In total, we conducted five focus groups with 31 participants. Since >8 eligible CU individuals and individuals with SCD wanted to participate, we held two focus groups with CU individuals (ngroup 1 = 6, ngroup 2 = 8), two focus groups with individuals with SCD (ngroup 3 = 6, ngroup 4 = 5) and one focus group with individuals with MCI and their care partners (ngroup 5 = 6). After these five focus groups, data saturation was reached (see ‘Analysis’ section). Table 1 shows an overview of participant characteristics per diagnostic group. On average, participants were 70 ± 6 years (range: 58–85), 19 (61%) were female and the mean years of education was 12 ± 3 (range: 8–17).
Participant characteristics.
Note. CU = cognitively unimpaired; SCD = subjective cognitive decline; MCI = mild cognitive impairment; SD = standard deviation; N/A = not available, as age and education level of the care partners were not asked.
Procedures
Each focus group was led by two moderators, rotating between MK, RB, SL, and an assistant (ML), and designed to last approximately two hours. The moderators had no prior relationship with the participants. Two of the moderators were trained in conducting qualitative research, and subsequently trained the third moderator. Focus groups were recorded using the Olympus digital voice recorder VN-731PC and the recordings were saved in a secured environment of the Amsterdam UMC.
During an introduction round, the moderators were introduced as researchers in the field of DCAs. To ensure the use of consistent terminology in discussions during the focus group, a short presentation was given by the researcher leading the group. First, the definitions of AD and dementia were explained, and differences between paper-and-pencil tests and DCAs were described. To concretize the concept of DCA we presented participants with three examples of different types of DCAs (Figure 1). These comprised (A) cCOG, 28 an active test including tasks such as recognizing fragmented letters and word list learning; (B) the Winterlight Assessment, 29 a speech assessment that records speech for example during picture descriptions; and (C) Neurokeys, 30 a passive measurement assessing everyday typing behaviour on a smartphone (e.g. key strokes). After this introduction, participants were invited to take part in the discussion about facilitators and barriers for using a DCA. To facilitate the discussion, green and red post-its were provided, and participants were instructed to individually write down factors that would hinder or stimulate them to use DCAs such as the ones presented. Thereafter, the differences and similarities of the identified barriers and facilitators were discussed in pairs. Afterwards, all facilitators and barriers were collected and elaborated upon in a group discussion, to gain more insight in the reasoning behind these factors. The focus group procedure and questions were pilot-tested in a group of colleagues with specific expertise in cognitive testing, including neuropsychologists, neuroscientists, clinicians and researchers. Based on this initial pilot-test, the focus group procedure was refined. Further adaptations to the procedure took place after the first focus group. Initially, we aimed to collect the post-its with facilitators and barriers on a single sheet, but as we noticed this was not practical and distorted the flow of the discussion, we further refined the focus group procedure by omitting this step in the following focus groups. The focus group procedure is visualized in Supplementary Figure 1.

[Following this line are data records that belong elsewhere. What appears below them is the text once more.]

/-- Every sample of the frame is the source of a value. -/
theorem mem_splitIndices (pat : Pattern) {H W r : Nat} (hH : H % 2 = 0) (hW : W % 2 = 0) (hr : r < H * W) :
    r ∈ splitIndices pat H W := by
  have hcols : 0 < W := Nat.pos_of_lt_mul_left hr
  have hy : r / W < H := Nat.div_lt_of_lt_mul (by rwa [Nat.mul_comm])
  have hx : r % W < W := Nat.mod_lt _ hcols
  obtain ⟨p, hp, hoffset⟩ := exists_latticeOffset pat (Nat.mod_lt (r / W) Nat.two_pos)
    (Nat.mod_lt (r % W) Nat.two_pos)
  have hindex : lattice pat W id p (r / W / 2) (r % W / 2) = r := by
    rw [lattice, hoffset, Nat.div_add_mod, Nat.div_add_mod]
    exact Nat.div_add_mod' r W
  simp only [splitIndices, splitFrame, List.mem_map, List.mem_flatMap, List.mem_range]
  exact ⟨_, ⟨p, hp, r / W / 2, by omega, r % W / 2, by omega, rfl⟩, hindex⟩

/-- The source indices are the frame's, each once: all of them occur and there are no more. -/
theorem splitIndices_perm (pat : Pattern) {H W : Nat} (hH : H % 2 = 0) (hW : W % 2 = 0) :
    (splitIndices pat H W).Perm (List.range (H * W)) := by
  have hsub : (List.range (H * W)).Subperm (splitIndices pat H W) :=
    List.nodup_range.subperm fun r hr => mem_splitIndices pat hH hW (List.mem_range.1 hr)
  refine (hsub.perm_of_length_le ?_).symm
  rw [length_splitIndices pat hH hW, List.length_range]

/-- Settles O37: SPLIT's source indices are a permutation of the frame's, and the patterns differ in the
offsets of planes 2 and 3 only. -/
theorem splitPermutesTheFrame : Obligations.SplitPermutesTheFrame := by
  refine ⟨fun pat H W raw hH hW => ?_, fun W raw i j => ⟨rfl, rfl, rfl, rfl⟩⟩
  rw [splitFrame_values]
  exact (splitIndices_perm pat hH hW).map raw

end Sys2Proof.Machine
end

section
/-! SUPPORT. What each operation writes (40_splitter.md to 44_demosaic_batch.md): the completion of a running
command with the value of every destination sample, and that value worked out for each operation's indices. -/

namespace Sys2Proof.Machine

/-! ## The completion of any command (R214, R215) -/

/-- A running command leaves in every destination frame the samples of its frame function, unreduced. -/
theorem dstSample_of_running {i : Instr} {s : State} {k q : Nat} (hk : k < frameCount i s)
    (hq : q < samplesOut i (rows s) (cols s)) :
    dstSample i s (framesDone i s (frameCount i s)) k q
      = outValue i (rows s) (cols s) (srcSample i s k) q := by
  have hrange : outValue i (rows s) (cols s) (srcSample i s k) q ≤ maxSample i.fields.sw :=
    outValue_le i _ _ (fun _ => sampleAt_le ..) q
  rw [dstSample_framesDone hk hq, Nat.mod_eq_of_lt (Nat.lt_succ_of_le hrange)]

/-- The shape of every result statement: the completion, the frame, and the destination's samples. -/
theorem exec_running_result {i : Instr} {s : State} (hrun : Running i s) {values : List Host.Cell → Prop}
    (h : values (framesDone i s (frameCount i s))) :
    ∃ m, exec i s = .next (complete (dstRange i s) m s)
      ∧ UnchangedOutside (dstRange i s) s.mem m ∧ values m :=
  ⟨_, exec_running hrun, framesDone_unchangedOutside i s, h⟩

/-! ## Indices of a raster -/

/-- The pixel of an index. -/
theorem rasterIndex_div_mod {W y x : Nat} (hx : x < W) : (y * W + x) / W = y ∧ (y * W + x) % W = x := by
  have hW : 0 < W := by omega
  rw [Nat.mul_comm, Nat.mul_add_div hW, Nat.mul_add_mod, Nat.div_eq_of_lt hx, Nat.mod_eq_of_lt hx]
  exact ⟨Nat.add_zero y, rfl⟩

/-- The index of a channel of a pixel is inside the plane (R69). -/
theorem channelIndex_lt {H W y x c : Nat} (hy : y < H) (hx : x < W) (hc : c < 3) :
    (y * W + x) * 3 + c < 3 * H * W := by
  have hpixel := rasterIndex_lt hy hx
  rw [Nat.mul_assoc]
  omega

/-- The pixel and channel of an index. -/
theorem channelIndex_div_mod {W y x c : Nat} (hx : x < W) (hc : c < 3) :
    ((y * W + x) * 3 + c) / 3 / W = y ∧ ((y * W + x) * 3 + c) / 3 % W = x
      ∧ ((y * W + x) * 3 + c) % 3 = c := by
  have hdiv : ((y * W + x) * 3 + c) / 3 = y * W + x := by omega
  rw [hdiv]
  obtain ⟨hrow, hcol⟩ := rasterIndex_div_mod (y := y) hx
  exact ⟨hrow, hcol, by omega⟩

/-! ## SPLIT (R120-R122) -/

/-- Plane p of a running SPLIT's destination frame is sub-lattice p of its source frame. -/
theorem dstSample_split {f : CmdFields} {s : State} {k p i j : Nat} (hk : k < frameCount (.split f) s)
    (hp : p < 4) (hi : i < rows s / 2) (hj : j < cols s / 2) :
    dstSample (.split f) s (framesDone (.split f) s (frameCount (.split f) s)) k
        (p * (rows s / 2) * (cols s / 2) + i * (cols s / 2) + j)
      = lattice f.pat (cols s) (srcSample (.split f) s k) p i j := by
  have hin := rasterIndex_lt hi hj
  have hq : p * (rows s / 2) * (cols s / 2) + (i * (cols s / 2) + j)
      < samplesOut (.split f) (rows s) (cols s) := by
    rw [samplesOut, Nat.mul_assoc, Nat.mul_assoc]
    calc p * (rows s / 2 * (cols s / 2)) + (i * (cols s / 2) + j)
        < p * (rows s / 2 * (cols s / 2)) + rows s / 2 * (cols s / 2) := Nat.add_lt_add_left hin _
      _ = (p + 1) * (rows s / 2 * (cols s / 2)) := (Nat.succ_mul _ _).symm
      _ ≤ 4 * (rows s / 2 * (cols s / 2)) := Nat.mul_le_mul_right _ hp
  rw [Nat.add_assoc, dstSample_of_running hk hq, outValue_split_plane f _ p hi hj]
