/-- 40_aht.md R145: `HT.ENC` appends the code of its symbol to the packed stream and changes nothing but the packer and the
bytes of `OBUF` it completes, from `OLEN` on. It completes whenever those bytes fit. -/
def Obligations.HtEncAppendsCode : Prop :=
  ∀ (s : State) (sym : Byte), s.PackerOk →
    s.olenAfter (s.tree.code sym).length ≤ s.build.obufCap.toNat →
    ∃ t, exec (.htEnc sym) s = .next t ∧ t.packedBits = s.packedBits ++ s.tree.code sym ∧
      t = { s with packer := t.packer, obuf := t.obuf } ∧ t.PackerOk ∧
      t.packer.olen.toNat = s.olenAfter (s.tree.code sym).length ∧
      ∀ a, (a < s.packer.olen.toNat ∨ t.packer.olen.toNat ≤ a) → Table.get t.obuf a = Table.get s.obuf a

/-- 40_aht.md R147, R136, R150: where the unread bits start with the code of a symbol, `HT.DEC` delivers that symbol in
`RESULT` and consumes exactly its code; a literal after the NYT path is delivered whatever symbol it names
(93_implementation_defined.md U6). The tree, the buffers and all else are unchanged. -/
def Obligations.HtDecInvertsCode : Prop :=
  ∀ (s : State) (sym : Byte) (rest : List Bool), s.tree.Inv →
    (s.unreadBits = s.tree.code sym ++ rest ∨
      s.unreadBits = s.tree.path s.tree.nytn ++ msbFirst 8 sym ++ rest) →
    ∃ t, exec .htDec s = .next t ∧ t.unreadBits = rest ∧
      t = { s with unpacker := t.unpacker, results := { s.results with val := sym, eos := false } }

/-- 40_aht.md R147, R136, 60_exceptions.md R273: where the unread bits end before a code does, `HT.DEC` consumes them and
gives `RESULT` = 0x100, and no fault is raised; so it does again once they are used up. -/
def Obligations.HtDecReportsEnd : Prop :=
  ∀ (s : State) (sym : Byte) (more : List Bool), s.tree.Inv → more ≠ [] →
    (s.unreadBits ++ more = s.tree.code sym ∨
      s.unreadBits ++ more = s.tree.path s.tree.nytn ++ msbFirst 8 sym) →
    ∃ t, exec .htDec s = .next t ∧ t.unreadBits = [] ∧ t.readReg .result = 0x100 ∧
      t = { s with unpacker := t.unpacker, results := { s.results with val := 0, eos := true } }

/-- 40_aht.md R147, R273 (60_exceptions.md): on every state at all `HT.DEC` completes, writes `RESULT` and the unpacker's
cursor only, and with `EOS` gives the value 0. -/
def Obligations.HtDecFrame : Prop :=
  ∀ s : State, ∃ t, exec .htDec s = .next t ∧
    t = { s with
      unpacker := t.unpacker, results := { s.results with val := t.results.val, eos := t.results.eos } } ∧
    (t.results.eos = true → t.results.val = 0 ∧ s.inputEnd ≤ t.unpacker.ipos.toNat)

/-- 40_aht.md R148, 30_encoding.md R102, R103: `HT.ENCBUF` leaves in `OBUF` the codes of the input's symbols in order, padded
with zero bits to a whole byte, an empty packer, and the tree the session ended with. It completes whenever the input fits
`IBUF` and the codes fit `OBUF`. No byte of `OBUF` at or above `OLEN` is specified. Where the codes do not fit `OBUF` it
raises `Capacity(0)` (60_exceptions.md R271), with the tree of the `k` symbols before the one whose code overflows, or of all
of them where only the padded last byte does; `BPACC` and `BPCNT` after that are left open (log 6). -/
def Obligations.HtEncbufWritesSession : Prop :=
  ∀ s : State, s.operands.ilen.toNat ≤ s.build.ibufCap.toNat →
    ((sessionBits Tree.fresh s.input).length ≤ 8 * s.build.obufCap.toNat →
      ∃ t u k, exec .htEncbuf s = .next t ∧ k < 8 ∧
        bytesBits t.output = sessionBits Tree.fresh s.input ++ List.replicate k false ∧
        Tree.fresh.updates s.input = some u ∧
        t = { s with packer := ⟨t.packer.olen, 0, 0⟩, obuf := t.obuf, tree := u } ∧
        ∀ a, t.packer.olen.toNat ≤ a → Table.get t.obuf a = none) ∧
    (8 * s.build.obufCap.toNat < (sessionBits Tree.fresh s.input).length →
      ∃ t u k, exec .htEncbuf s = .next t ∧ k ≤ s.operands.ilen.toNat ∧
        (sessionBits Tree.fresh (s.input.take k)).length / 8 ≤ s.build.obufCap.toNat ∧
        (k < s.operands.ilen.toNat →
          s.build.obufCap.toNat < (sessionBits Tree.fresh (s.input.take (k + 1))).length / 8) ∧
        Tree.fresh.updates (s.input.take k) = some u ∧ t.packer.olen = 0 ∧
        t = { s with latch := ⟨false, true, 7, 0⟩, packer := t.packer, obuf := [], tree := u })
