-- ==== Sys2Proof/Tests/Slice0.lean ====
section
/-! SUPPORT. Tests of the model against the spec's vectors (95_test_vectors.md) and encodings (30_encoding.md), and for
every statement with hypotheses a state and operands that meet them. -/

namespace Sys2Proof.Tests

/-! The theorems below are checked one after the other: each is small, and checked together they take more threads than
the check's memory limit has room for. -/
set_option Elab.async false

open Sys2Proof Sys2Proof.Machine

/-! ### Well-formedness -/

/-- R91: `n` = 0 is refused. -/
theorem test_wf_put_zero_count : (Instr.bpPut 0 0).wellFormed = false := by decide

/-- R91: `n` = 9 is refused. -/
theorem test_wf_put_count_nine : (Instr.bpPut 9 4).wellFormed = false := by decide

/-- R91, V-SYS-1: `val` = 8 is not below 2^3. -/
theorem test_wf_put_big_value : (Instr.bpPut 3 8).wellFormed = false := by decide

/-- R91: `n` = 0 and `n` = 9 are refused. -/
theorem test_wf_get_bad_count : (Instr.buGet 0).wellFormed = false ∧ (Instr.buGet 9).wellFormed = false := by decide

/-- V-SYS-1, the legal neighbours. -/
theorem test_wf_legal : (Instr.bpPut 3 7).wellFormed = true ∧ (Instr.bpPut 8 0xFF).wellFormed = true ∧
    (Instr.buGet 1).wellFormed = true ∧ (Instr.buGet 8).wellFormed = true := by decide

/-! ### Decoding, words from the opcode map of R92 -/

theorem test_decode_nop : decode 0x00000000 = .ok .nop := rfl
theorem test_decode_srst : decode 0x01000000 = .ok .srst := rfl
theorem test_decode_htInit : decode 0x10000000 = .ok .htInit := rfl
theorem test_decode_htEnc : decode 0x110000FF = .ok (.htEnc 0xFF) := rfl
theorem test_decode_htUpd : decode 0x12000061 = .ok (.htUpd 0x61) := rfl
theorem test_decode_htDec : decode 0x13000000 = .ok .htDec := rfl
theorem test_decode_htEncbuf : decode 0x18000000 = .ok .htEncbuf := rfl
theorem test_decode_htDecbuf : decode 0x19000000 = .ok .htDecbuf := rfl
theorem test_decode_bpInit : decode 0x20000000 = .ok .bpInit := rfl
theorem test_decode_bpPut : decode 0x21000307 = .ok (.bpPut 3 7) := rfl
theorem test_decode_bpFlush : decode 0x22000000 = .ok .bpFlush := rfl
theorem test_decode_buInit : decode 0x24000000 = .ok .buInit := rfl
theorem test_decode_buGet : decode 0x25000100 = .ok (.buGet 1) := rfl
theorem test_decode_rleEnc : decode 0x30000000 = .ok .rleEnc := rfl
theorem test_decode_rleDec : decode 0x31000000 = .ok .rleDec := rfl
theorem test_decode_abrEnc1 : decode 0x40000000 = .ok .abrEnc1 := rfl
theorem test_decode_abrEnc : decode 0x41000000 = .ok .abrEnc := rfl
theorem test_decode_abrDec : decode 0x42000000 = .ok .abrDec := rfl

/-- V-SYS-1, its illegal words. -/
theorem test_decode_illegal : decode 0x02000000 = .error .unknownOpcode ∧ decode 0x10000001 = .error .zeroFieldSet ∧
    decode 0x11000161 = .error .zeroFieldSet ∧ decode 0x21000000 = .error .badCount ∧
    decode 0x21000904 = .error .badCount ∧ decode 0x21000308 = .error .badValue ∧
    decode 0x25000000 = .error .badCount ∧ decode 0x25000801 = .error .zeroFieldSet ∧
    decode 0x42000001 = .error .zeroFieldSet ∧ decode 0xFFFFFFFF = .error .unknownOpcode :=
  ⟨rfl, rfl, rfl, rfl, rfl, rfl, rfl, rfl, rfl, rfl⟩

/-- R97: an assembler line with a character operand and a comment. -/
theorem test_assemble : assembleLine ['H', 'T', '.', 'E', 'N', 'C', ' ', '\'', 'a', '\'', ' ', ';', 'x'] =
    some [0x11000061] := by decide +kernel

/-! ### Small states -/

/-- The state a command leaves. -/
def after (i : Instr) (s : State) : State :=
  match exec i s with
  | .next t => t
  | .fault _ => s
  | .refused _ => s

/-- The block with `x` in `IBUF`, of a build with small buffers. -/
def small (x : List Byte) (obufCap symcnt : Word := 1) : State :=
  loadedBlock { bsMin := 1, bsMaxDoublings := 1, ibufCap := 64, obufCap := obufCap } x 0 symcnt

/-- A state with a matrix in `IBUF`. -/
def matrix (x : List Byte) (width bsize : Word) (obufCap : Word := 64) : State :=
  { small x obufCap with operands := ⟨BitVec.ofNat 64 x.length, width, bsize, 0⟩ }

/-- A block of one-byte buffers with `bpacc` and `bpcnt` pending. -/
def pending (bpacc : Byte) (bpcnt : BitVec 3) : State := { small [] with packer := ⟨0, bpacc, bpcnt⟩ }

/-- The faulted block of V-SYS-3, with the host's next move. -/
def faulted (m : HostMove) : State :=
  { small [] with latch := ⟨false, true, 8, 0x02000000⟩, host := [m] }

/-- The tree of V-HT-1, its root and leaf having counted `f` symbols. -/
def treeA (f : Nat) : Tree :=
  ⟨[(510, ⟨some 512, 0, .nyt⟩), (511, ⟨some 512, f, .leaf 0x61⟩), (512, ⟨none, f, .int 510 511⟩)], 510, [(0x61, 511)]⟩

/-- The tree of V-HT-5 after `a b`. -/
def treeAB : Tree :=
  ⟨[(508, ⟨some 510, 0, .nyt⟩), (509, ⟨some 510, 1, .leaf 0x62⟩), (510, ⟨some 512, 1, .int 508 509⟩),
    (511, ⟨some 512, 1, .leaf 0x61⟩), (512, ⟨none, 2, .int 510 511⟩)], 508, [(0x61, 511), (0x62, 509)]⟩

/-- The tree of V-HT-5 after `a b c`. -/
def treeABC : Tree :=
  ⟨[(506, ⟨some 508, 0, .nyt⟩), (507, ⟨some 508, 1, .leaf 0x63⟩), (508, ⟨some 511, 1, .int 506 507⟩),
    (509, ⟨some 511, 1, .leaf 0x62⟩), (510, ⟨some 512, 1, .leaf 0x61⟩), (511, ⟨some 512, 2, .int 508 509⟩),
    (512, ⟨none, 3, .int 510 511⟩)], 506, [(0x61, 510), (0x62, 509), (0x63, 507)]⟩

/-- The tree of V-HT-4 after `a a r d`. -/
def treeAARD : Tree :=
  ⟨[(506, ⟨some 508, 0, .nyt⟩), (507, ⟨some 508, 1, .leaf 0x64⟩), (508, ⟨some 510, 1, .int 506 507⟩),
    (509, ⟨some 510, 1, .leaf 0x72⟩), (510, ⟨some 512, 2, .int 508 509⟩), (511, ⟨some 512, 2, .leaf 0x61⟩),
    (512, ⟨none, 4, .int 510 511⟩)], 506, [(0x61, 511), (0x64, 507), (0x72, 509)]⟩

/-- The tree of V-HT-4 after `a a r d v`. -/
def treeAARDV : Tree :=
  ⟨[(504, ⟨some 506, 0, .nyt⟩), (505, ⟨some 506, 1, .leaf 0x76⟩), (506, ⟨some 509, 1, .int 504 505⟩),
    (507, ⟨some 509, 1, .leaf 0x64⟩), (508, ⟨some 511, 1, .leaf 0x72⟩), (509, ⟨some 511, 2, .int 506 507⟩),
    (510, ⟨some 512, 2, .leaf 0x61⟩), (511, ⟨some 512, 3, .int 508 509⟩), (512, ⟨none, 5, .int 510 511⟩)], 504,
    [(0x61, 510), (0x64, 507), (0x72, 508), (0x76, 505)]⟩

/-! ### One step of each command -/

/-- R240: no change. -/
theorem test_nop : after .nop (pending 0xA0 3) = pending 0xA0 3 := by decide +kernel

/-- V-SYS-3: `SRST` clears everything, `ILEN` is 0 again. -/
theorem test_srst : (after .srst { faulted (.regRead .err) with operands := ⟨5, 1, 1, 1⟩ }).latch = ⟨false, false, 0, 0⟩ ∧
    (after .srst { faulted (.regRead .err) with operands := ⟨5, 1, 1, 1⟩ }).operands.ilen = 0 := by decide +kernel

/-- V-HT-0: the fresh tree. -/
theorem test_htInit : (after .htInit { State.reset with tree := treeABC }).tree =
    ⟨[(512, ⟨none, 0, .nyt⟩)], 512, []⟩ := by decide +kernel

/-- V-HT-3: the code `001100010` after `61` and one bit `1` gives `61 98` and two pending bits. -/
theorem test_htEnc_unseen :
    (after (.htEnc 0x62) { State.reset with tree := treeA 2, packer := ⟨1, 0x80, 1⟩, obuf := [(0, 0x61)] }).packer =
      ⟨2, 0x80, 2⟩ ∧
    (after (.htEnc 0x62) { State.reset with tree := treeA 2, packer := ⟨1, 0x80, 1⟩, obuf := [(0, 0x61)] }).output =
      [0x61, 0x98] := by decide +kernel

/-- V-HT-5, the fourth step: the code of the seen symbol `b` is `11`. -/
theorem test_htEnc_seen : (after (.htEnc 0x62) { State.reset with tree := treeABC, packer := ⟨3, 0x60, 3⟩ }).packer =
    ⟨3, 0x78, 5⟩ := by decide +kernel

/-- V-HT-5, the third step: swap (510, 511). -/
theorem test_htUpd_one_swap : (after (.htUpd 0x63) { State.reset with tree := treeAB }).tree = treeABC := by
  decide +kernel

/-- V-HT-4, the fifth step: swaps (508, 509) and (510, 511). -/
theorem test_htUpd_two_swaps : (after (.htUpd 0x76) { State.reset with tree := treeAARD }).tree = treeAARDV := by
  decide +kernel

/-- V-HT-8, the third symbol: `RESULT` = 0x062 with the cursor at (2, 2). -/
theorem test_htDec :
    (after .htDec { small [0x61, 0x98, 0x80] with tree := treeA 2, unpacker := ⟨1, 1⟩ }).readReg .result = 0x062 ∧
    (after .htDec { small [0x61, 0x98, 0x80] with tree := treeA 2, unpacker := ⟨1, 1⟩ }).unpacker = ⟨2, 2⟩ := by
  decide +kernel

/-- V-HT-8, the fourth `HT.DEC`: the end of the stream. -/
theorem test_htDec_end :
    (after .htDec { small [0x61, 0x98, 0x80] with tree := treeAB, unpacker := ⟨2, 2⟩ }).readReg .result = 0x100 ∧
    (after .htDec { small [0x61, 0x98, 0x80] with tree := treeAB, unpacker := ⟨2, 2⟩ }).unpacker = ⟨3, 0⟩ := by
  decide +kernel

Overview of digital cognitive assessments presented as examples during the focus groups.
Analysis
The data were analysed using MAXQDA software, 31 following the phases of thematic analysis by Clarke and Braun. 32 First, the focus group audio recordings were transcribed verbatim, by ML and SL. Second, two authors, SL and RB, independently generated initial codes for the first transcript, which were derived bottom-up from the data. A meeting was held to discuss these codes and come to agreement. Coding of the remaining transcripts was then divided by SL and RB. After coding five focus groups, these authors noted that there were mainly recurring codes and agreed that data saturation was reached, and therefore no additional focus groups were necessary. Thereafter, overarching themes and sub-themes were derived from the initial codes during a consensus meeting. Finally, in an iterative process of translating, renaming and reviewing themes by four of the authors (SL, RB, WF, and SS), a final agreement was reached on the themes and subthemes. Thereafter, the identified subthemes were narratively compared across diagnostic groups.
Results
The data showed three overarching main themes that followed the sequence of patients’ questions along the diagnostic journey, as depicted in Figure 2. The identified themes were (1) test motivation (‘Do I want to know my brain health?’); (2) digital test suitability (‘Do I want to use a digital test?’); and 3) digital test characteristics (‘What makes a digital test a good test for me?’). Within each main theme several subthemes were identified, which revealed large variation in personal preferences, as evidenced by identification of variable and contradictory barriers and facilitators between and within diagnostic groups. The three main themes and their sub-themes are described in the following three subsections. Subthemes are marked in bold in the text below. In Supplementary Table 1, an overview is provided of the identified themes per diagnostic group.

Facilitators and barriers for the use of digital cognitive assessments.
Test motivation
Focus group results concerning the question ‘Do I want to know my brain health?’ indicated that test motivation was on the one hand facilitated by the prospect of Well, it’d be a motivator for me for sure, wanting to get an early diagnosis. (CU)
On the other hand, concerns about early disease recognition were also raised: The fear of the big moment. So that's my big question: what's the point of finding out at such an early stage? (CU)
I’m afraid of the result, and underlying that is my fear of dementia. (CU)
Moreover, the ability to The first point I came up with: the one thing that mustn’t happen is for me to end up in some room in diapers; that's not going to happen. I’ve already had my wishes about all that documented, so now I constantly want to know how far I am. (MCI and caregivers)
In contrast, in the SCD group test willingness was motivated by monitoring cognitive improvement. For others the desire for a confirmation that cognition is still within normal ranges was expressed. In the SCD group, it was specifically mentioned that How do people of my age perform who haven’t got Alzheimer's? That's what you want to know. Is this normal, is it just old age – something everyone has – or is it oh no, this is quite different to other people of that age? (SCD)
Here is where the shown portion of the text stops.